3. Nutrient deficiencies
A lack of key nutrients can also lead to an increase in prostaglandins, either directly or through playing a part in increased oestrogen or levels of inflammation. Nutrients of note in this instance are magnesium and zinc.
Given its relaxing effect on the entire body, magnesium plays an essential role in lowering prostaglandins and calming the walls of the uterus. Zinc also reduces prostaglandin production, and improves blood flow to the pelvic region. Win win.
To lower prostaglandins, and therefore manage your cramps naturally, make sure to:
Keep your oestrogen levels in check
Help your body detoxify and eliminate excess oestrogen by:
- Staying hydrated and eating plenty of fibre rich foods;
- Avoiding liver loaders, such as alcohol, caffeine, processed foods and refined sugars;
- Eating plenty of cruciferous vegetables, such as broccoli, cabbage, cauliflower & brussel sprouts;
- Getting your sweat on, either through exercise or a sauna.
Lower inflammation naturally
To lower inflammation in the body, make sure to:
- Limit or avoid inflammatory foods, such as gluten, damaged fats, processed meats, artificial sweeteners, alcohol and dairy products;
- Eat more anti-inflammatory foods, such as salmon, olive oil, green leafy vegetables, raw nuts, herbs & spices;
- Make friends with turmeric, a powerful anti-inflammatory agent that also supports the gut and liver.
- Try an Omega 3 supplement, this essential fatty acid helps to lower inflammation levels in the body. We love BePure Three.

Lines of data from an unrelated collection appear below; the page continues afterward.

-- ==== Sys2Proof/Machine/Safety.lean ====
section
/-! DEFINITION. Functional safety (R355 to R381): the parameter block, the two channels and their cycle, pairs, axis functions,
safety outputs, STO groups, loading and confirmation. -/

namespace Sys2Proof.Machine
open Sys2Proof.Machine.Reg

/-- A channel by number: A is 0, B is 1. -/
def State.chan (s : State) (b : Bool) : SafeCh := if b then s.safe.b else s.safe.a
def State.setChan (s : State) (b : Bool) (x : SafeCh) : State := s.modSafe fun f => if b then { f with b := x } else { f with a := x }

/-! ## The parameter block (R375, R376) -/

structure PairCfg where
  mode    : Nat
  test    : Nat
  disc    : Nat
  groups  : Nat
  restart : Nat

def pairCfg (l : List Byte) (p : Nat) : PairCfg :=
  let o := 64 + 8 * p
  { mode := leAtOf l o 1, test := leAtOf l (o + 1) 1, disc := leAtOf l (o + 2) 2, groups := leAtOf l (o + 4) 2, restart := leAtOf l (o + 6) 1 }

structure SoCfg where
  mode : Nat
  test : Nat
  per  : Nat
  us   : Nat

def soCfg (l : List Byte) (k : Nat) : SoCfg :=
  let o := 128 + 8 * k
  { mode := leAtOf l o 1, test := leAtOf l (o + 1) 1, per := leAtOf l (o + 2) 2, us := leAtOf l (o + 4) 2 }

structure SaxCfg where
  ch    : Nat
  funcs : Nat
  srcA  : Nat
  srcB  : Nat
  num   : Nat
  den   : Nat
  tol   : Nat
  nv    : Nat
  mode  : Nat
  tSs1  : Nat
  vSto  : Nat
  dec   : Nat
  ofs   : Nat
  sosW  : Nat
  lim   : List Nat
  sel0  : Nat
  sel1  : Nat
  dir   : Nat
  react : Nat
  sdiW  : Nat
  sbc   : Nat
  pair1 : Nat
  lead  : Nat
  pair2 : Nat

def saxCfg (l : List Byte) (a : Nat) : SaxCfg :=
  let e := (l.drop (160 + 64 * a)).take 64
  { ch := leAtOf e 0 1, funcs := leAtOf e 1 1, srcA := leAtOf e 2 1, srcB := leAtOf e 3 1, num := leAtOf e 4 2, den := leAtOf e 6 2,
    tol := leAtOf e 8 4, nv := leAtOf e 12 1, mode := leAtOf e 13 1, tSs1 := leAtOf e 14 2, vSto := leAtOf e 16 4, dec := leAtOf e 20 4,
    ofs := leAtOf e 24 4, sosW := leAtOf e 28 4, lim := (List.range 4).map fun j => leAtOf e (32 + 4 * j) 4, sel0 := leAtOf e 48 1,
    sel1 := leAtOf e 49 1, dir := leAtOf e 50 1, react := leAtOf e 51 1, sdiW := leAtOf e 52 4, sbc := leAtOf e 56 1,
    pair1 := leAtOf e 57 1, lead := leAtOf e 58 2, pair2 := leAtOf e 60 1 }

def pairOkCfg (c : PairCfg) : Bool :=
  decide (c.mode ≤ 2 ∧ c.test ≤ 3 ∧ c.groups < 4096 ∧ c.restart ≤ 1 ∧ 2 ≤ c.disc ∧ c.disc ≤ 5000)

def soOkCfg (c : SoCfg) : Bool :=
  decide (c.mode ≤ 2 ∧ c.test ≤ 1 ∧ 10 ≤ c.per ∧ c.per ≤ 1000 ∧ 100 ≤ c.us ∧ c.us ≤ 1000)

def pairRef (p : Nat) : Bool := p < 8 || p == 0xFF

/-- The ranges of a safety axis (R376); on MX24-FA channel values 24 to 47 name no axis (R31, DEDUCED: log entry 256). -/
def saxOkCfg (q : Part) (c : SaxCfg) : Bool :=
  let m := axisCount q
  decide (c.ch < m ∧ c.funcs < 64 ∧ c.srcA < m) && (c.srcB == 0xFF || (decide (c.srcB < m) && c.srcB != c.srcA)) &&
  decide (1 ≤ c.num ∧ 1 ≤ c.den ∧ 1 ≤ c.tol ∧ c.tol < 2 ^ 31 ∧ 1 ≤ c.nv ∧ c.nv ≤ 16 ∧ c.mode ≤ 1 ∧ 1 ≤ c.tSs1) &&
  (!nbit c.funcs 2 || nbit c.funcs 1) && pairRef c.sel0 && pairRef c.sel1 && pairRef c.pair1 && pairRef c.pair2 &&
  decide (c.react ≤ 1 ∧ c.lead ≤ 500) && (c.sbc == 0xFF || decide (c.sbc ≤ 4)) && (c.sbc != 4 || c.lead == 0) &&
  (c.dir == 1 || c.dir == 2)

/-- The load code of a block: format with reserved bytes and ranges first, then CHECK (R377). -/
def blockCode (q : Part) (l : List Byte) : Nat :=
  let n := leAtOf l 8 1
  if l.length ≠ 1216 ∨ leAtOf l 0 4 ≠ 0x53465042 ∨ leAtOf l 4 2 ≠ 0x0100 ∨ leAtOf l 6 2 ≠ 1216 ∨ !zeros l 9 7 ∨ !zeros l 24 40 ∨
      !zeros l 1184 28 ∨ !(List.range 8).all (fun p => zeros l (64 + 8 * p + 7) 1) ∨ !(List.range 4).all (fun k => zeros l (128 + 8 * k + 6) 2) ∨
      !(List.range 16).all (fun a => if a < n then zeros l (160 + 64 * a + 61) 3 else zeros l (160 + 64 * a) 64) then 1
  else if ¬ (n ≤ 16 ∧ 1 ≤ leAtOf l 16 2 ∧ leAtOf l 16 2 ≤ 1000 ∧ 20 ≤ leAtOf l 18 2 ∧ leAtOf l 18 2 ≤ 10000 ∧
      (leAtOf l 20 2 = 0 ∨ 100 ≤ leAtOf l 20 2 ∧ leAtOf l 20 2 ≤ 10000) ∧ leAtOf l 22 2 < 4096 ∧
      (List.range 8).all (fun p => pairOkCfg (pairCfg l p)) ∧ (List.range 4).all (fun k => soOkCfg (soCfg l k)) ∧
      (List.range n).all (fun a => saxOkCfg q (saxCfg l a))) then 3
  else if crc32c (l.take 1212) ≠ leAtOf l 1212 4 then 2
  else 0

def blkAxes (l : List Byte) : Nat := leAtOf l 8 1
def blkDisc (l : List Byte) : Nat := leAtOf l 16 2
def blkSolo (l : List Byte) : Nat := leAtOf l 18 2

/-! ## STO groups (R357, R363, R364, R377) -/

/-- Groups of the ordering code. -/
def groupCount : Part → Nat
  | .fa24 => 6
  | _ => 12

/-- A group that some pair with manual restart names restarts manually (R375). -/
def manualGroups (l : List Byte) : Nat :=
  (List.range 8).foldl (fun (m : Nat) p => let c := pairCfg l p; if c.mode ≠ 0 ∧ c.restart = 1 then m ||| c.groups else m) 0

/-- Everything but the wait for a restart that holds path A (`false`) or path B of the groups. -/
def State.pathHeld (s : State) (b : Bool) : Nat :=
  let f := s.safe
  let all := 0xFFF
  let x := s.chan b
  if s.hwSafeOn ∨ s.pwr.down.isSome ∨ (if b then f.landB else f.landA) ∨ ¬ s.armed ∨ f.disc ∨ f.path ∨ ¬ x.latch then all else x.demand % 4096

/-- Groups that hold STO. -/
def State.stoGroups (s : State) : Nat := s.fld SAFE_STO Fld.SAFE_STO_GRP_A ||| s.fld SAFE_STO Fld.SAFE_STO_GRP_B

/-- Safety axes whose brake SO_k feeds (R370). -/
def brakeUsers (l : List Byte) (k : Nat) : List Nat :=
  if (soCfg l k).mode = 2 then (List.range (blkAxes l)).filter fun a => let c := saxCfg l a; nbit c.funcs 5 && c.sbc == k else []

/-- STO acts on the group of an axis whose brake SO_k feeds. -/
def State.brakeActs (s : State) (k : Nat) : Bool := (brakeUsers s.block k).any fun a => nbit s.stoGroups ((saxCfg s.block a).ch / 4)

/-- The switches of the outputs as the channels command them. -/
def State.soSet (s : State) (a b : Vector Bool 4) : State :=
  if a = s.safe.a.so ∧ b = s.safe.b.so then s
  else (s.modSafe fun f => { f with a := { f.a with so := a }, b := { f.b with so := b } }).modFio fun f => { f with soNew := false }

/-- Outputs that feed a brake switch off as soon as STO acts (R370). -/
def State.brakesOff (s : State) : State :=
  let open_ := fun (v : Vector Bool 4) => (Vector.ofFn fun k : Fin 4 => vget v false k.val && !s.brakeActs k.val)
  s.soSet (open_ s.safe.a.so) (open_ s.safe.b.so)

/-- Apply the paths: SAFE_STO, SAFE_PATH, the dies' status, the channels, the brakes. -/
def State.stoEval (s : State) : State :=
  let f := s.safe
  let ha := s.pathHeld false
  let hb := s.pathHeld true
  let held := ha ||| hb
  let manual := if s.armed then manualGroups s.block else 0
  let wait := if s.armed then (f.waitG ||| (held &&& manual)) % 4096 else 0
  let s := s.modSafe fun f => { f with waitG := wait }
  let ga := ha ||| wait
  let gb := hb ||| wait
  let s := (s.setFld SAFE_STO Fld.SAFE_STO_GRP_A ga).setFld SAFE_STO Fld.SAFE_STO_GRP_B gb
  let s := s.setFld SAFE_STO Fld.SAFE_STO_RESTART_WAIT (b2n (wait &&& (0xFFF - held % 4096) != 0))
  let s := ((s.setFld SAFE_PATH Fld.SAFE_PATH_A_ACT ga).setFld SAFE_PATH Fld.SAFE_PATH_B_ACT gb).brakesOff
  s.each (groupCount s.part) fun s d =>
    let s := if s.sddOn d then (s.stoDie d true (nbit ga d)).stoDie d false (nbit gb d) else s
    s.eachDieAxis d fun s n =>
      let on := nbit (ga ||| gb) d
      if on == s.flag (PWM_STAT n) Fld.PWM_STAT_STO then s else s.stoChannel n on

/-- Every group holds STO (R373). -/
def State.allSto (s : State) : Bool := (List.range (groupCount s.part)).all fun d => nbit s.stoGroups d

/-- STO_DISC runs while the lands differ. Without a block there is no STO_DISC to run. -/
def State.discTimer (s : State) : State :=
  if s.safe.landA == s.safe.landB then (s.stopTimer .stoDisc).cease (safeSrc 0x80) 1
  else if s.timerOn .stoDisc || s.block.isEmpty then s
  else s.startTimer .stoDisc (blkDisc s.block * msTicks)

/-- A land changes (R362, R363). -/
def State.landSet (s : State) (b on : Bool) : State :=
  let s := s.useBlock.modSafe fun f => if b then { f with landB := on } else { f with landA := on }
  let s := s.setFld SAFE_STO (if b then Fld.SAFE_STO_LAND_B else Fld.SAFE_STO_LAND_A) (b2n on)
  let s := s.discTimer
  let f := s.safe
  let s := if f.landA && f.landB then s.modSafe fun g => { g with discBoth := g.disc } else s
  let s := if !f.landA && !f.landB && f.discBoth then s.modSafe fun g => { g with disc := false, discBoth := false } else s
  s.stoEval

/-- STO_A_ASSERT. -/
def execStoAAssert (s : State) : Host.Outcome State Fault Refusal := .next (if s.safe.landA then s else s.landSet false true)
/-- STO_B_ASSERT. -/
def execStoBAssert (s : State) : Host.Outcome State Fault Refusal := .next (if s.safe.landB then s else s.landSet true true)
/-- STO_RELEASE: land A, or land B. -/
def execStoRelease (a : Bool) (s : State) : Host.Outcome State Fault Refusal :=
  .next (if (if a then s.safe.landA else s.safe.landB) then s.landSet (!a) false else s)

/-- STO_DISC_EXPIRY (R363). -/
def execStoDiscExpiry (s : State) : Host.Outcome State Fault Refusal :=
  let f := s.safe
  if !s.due .stoDisc || f.landA == f.landB then .next s
  else .next ((((s.stopTimer .stoDisc).modSafe fun f => { f with disc := true, discBoth := false }).logContained (safeSrc 0x80) .log [] 0
    (some 1)).stoEval)

/-- PATH_READBACK_TIMEOUT: a status bit of group `d` has read `reads` for 10 µs against the path that the channel expects. -/
def execPathReadbackTimeout (_b : Bool) (d : Fin 12) (pathB reads : Bool) (s : State) : Host.Outcome State Fault Refusal :=
  let act := nbit (s.fld SAFE_STO (if pathB then Fld.SAFE_STO_GRP_B else Fld.SAFE_STO_GRP_A)) d
  if act == reads || groupCount s.part ≤ d.val then .next s
  else
    let s := (s.modSafe fun f => { f with path := true }).logContained (safeSrc 0x80) .log [] 0 (some 2)
    .next s.stoEval

/-- SOLO_MAX_EXPIRY: the enable latch of a channel drops (R359, R361). -/
def execSoloMaxExpiry (b : Bool) (s : State) : Host.Outcome State Fault Refusal :=
  let t : TimerId := .soloMax (b2n b)
  if !s.due t then .next s
  else
    let s := (s.stopTimer t).setChan b { s.chan b with latch := false }
    let s := if !b ∧ s.safe.a.lost ∧ s.safe.a.restart then s.logFatal (safeSrc 0xB2) else s
    .next s.stoEval

/-! ## Pairs (R365 to R367) -/

/-- The two inputs of a pair at their ON levels. -/
def pairLevels (c : PairCfg) (di p : Nat) : Bool × Bool :=
  let x := di.testBit (2 * p)
  let y := di.testBit (2 * p + 1)
  (x, if c.mode = 2 then !y else y)

/-- One cycle of a pair: the next state. -/
def pairStep (c : PairCfg) (st : PairSt) (on : Bool × Bool) (cross restart : Bool) : PairSt :=
  let up := if c.restart = 1 then PairSt.ready else PairSt.on
  if cross then .fault
  else match st, on with
  | .off, (true, true) => up
  | .off, (false, false) => .off
  | .off, _ => .discOn
  | .discOn, (true, true) => up
  | .discOn, _ => .discOn
  | .ready, (true, true) => if restart then .on else .ready
  | .ready, (false, false) => .off
  | .ready, _ => .discOff
  | .on, (true, true) => .on
  | .on, (false, false) => .off
  | .on, _ => .discOff
  | .discOff, (false, false) => .off
  | .discOff, _ => .discOff
  | .fault, (false, false) => .off
  | .fault, _ => .fault

/-- A pair that is used demands unless it is ON. -/
def pairDemands (c : PairCfg) (st : PairSt) : Bool := c.mode != 0 && st != .on

def pairNo : PairSt → Nat
  | .off => 0 | .discOn => 1 | .ready => 2 | .on => 3 | .discOff => 4 | .fault => 5

def SafeCh.pairAt (x : SafeCh) (p : Nat) : PairSt := vget x.pair .off p

/-- PAIR_DISC_TIMEOUT. -/
def execPairDiscTimeout (b : Bool) (p : Fin 8) (s : State) : Host.Outcome State Fault Refusal :=
  let t : TimerId := .pairDisc (b2n b) p
  let x := s.chan b
  let st := x.pairAt p
  if !s.due t || !s.armed || !(st == .discOn || st == .discOff) then .next s
  else
    let s := (s.stopTimer t).setChan b { x with pair := x.pair.setIfInBounds p .fault }
    let i := 0x90 + p.val
    let s := if s.safe.rep.contains i then s
      else (s.modSafe fun f => { f with rep := f.rep ++ [i] }).logContained (safeSrc i) .log [] 0 (some 0)
    .next s

/-! ## Axis functions (R371, R372) -/

/-- What acts on an axis in a cycle. -/
structure SaxIn where
  c     : SaxCfg
  /-- Scale of the channel's positions to SRC_A counts. -/
  num   : Nat
  den   : Nat
  pos   : Option W64
  /-- The source of the other channel is invalid. -/
  other : Bool
  ss1   : Bool
  ss2   : Bool
  sel   : Nat
  cyc   : Nat
  /-- T_SS1 has run out since the SS1, since the SS2. -/
  timeUp : Bool
  timeUp2 : Bool
  bad   : Bool

/-- Speed: COUNT difference over N_V cycles; 0 until so many cycles are known. -/
def SaxIn.speed (i : SaxIn) (h : List (Option W64)) : Int :=
  match h[0]?, h[i.c.nv]? with
  | some (some p), some (some q) => (p - q).toInt
  | _, _ => 0

/-- A speed above a limit in counts per second. -/
def SaxIn.above (i : SaxIn) (v lim : Nat) : Bool := decide (lim * (Nat.max 1 i.c.nv * i.den) < v * (4000 * i.num))

/-- A speed below a limit in counts per second. -/
def SaxIn.below (i : SaxIn) (v lim : Nat) : Bool := decide (v * (4000 * i.num) < lim * (Nat.max 1 i.c.nv * i.den))

/-- The ramp monitor of SS1-r after `t` cycles: |v| exceeds v0 − RAMP_DEC × t + RAMP_OFS. -/
def SaxIn.offRamp (i : SaxIn) (r : SsRun) (v : Nat) : Bool :=
  let k : Int := Nat.max 1 i.c.nv * i.den
  let w : Int := 4000 * i.num
  let t : Int := i.cyc - r.at_
  decide ((r.v0 : Int) * w * 4000 - (i.c.dec : Int) * t * k + (i.c.ofs : Int) * k * 4000 < (v : Int) * w * 4000)

/-- A demand starts, goes on or ends. -/
def ssRun (on : Bool) (r : Option SsRun) (cyc v : Nat) : Option SsRun :=
  if !on then none else some (r.getD { at_ := cyc, v0 := v })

Keep your nutrient stores topped up
To keep inflammation at bay and lower prostaglandins naturally, you’ll want to make sure you’ve got enough essential nutrients on board. Of particular importance are magnesium, zinc, vitamin B6, vitamin D and selenium.
Here’s a tip; if your cramps start well before your period does, that’s a fairly good indicator that you’re low on magnesium.
Make sure to supplement with an easily absorbed form of magnesium, such as magnesium bis-glycinate, as some forms of magnesium can cause or worsen diarrhoea which you’ll probably want to avoid. We love BePure Magnesium Restore.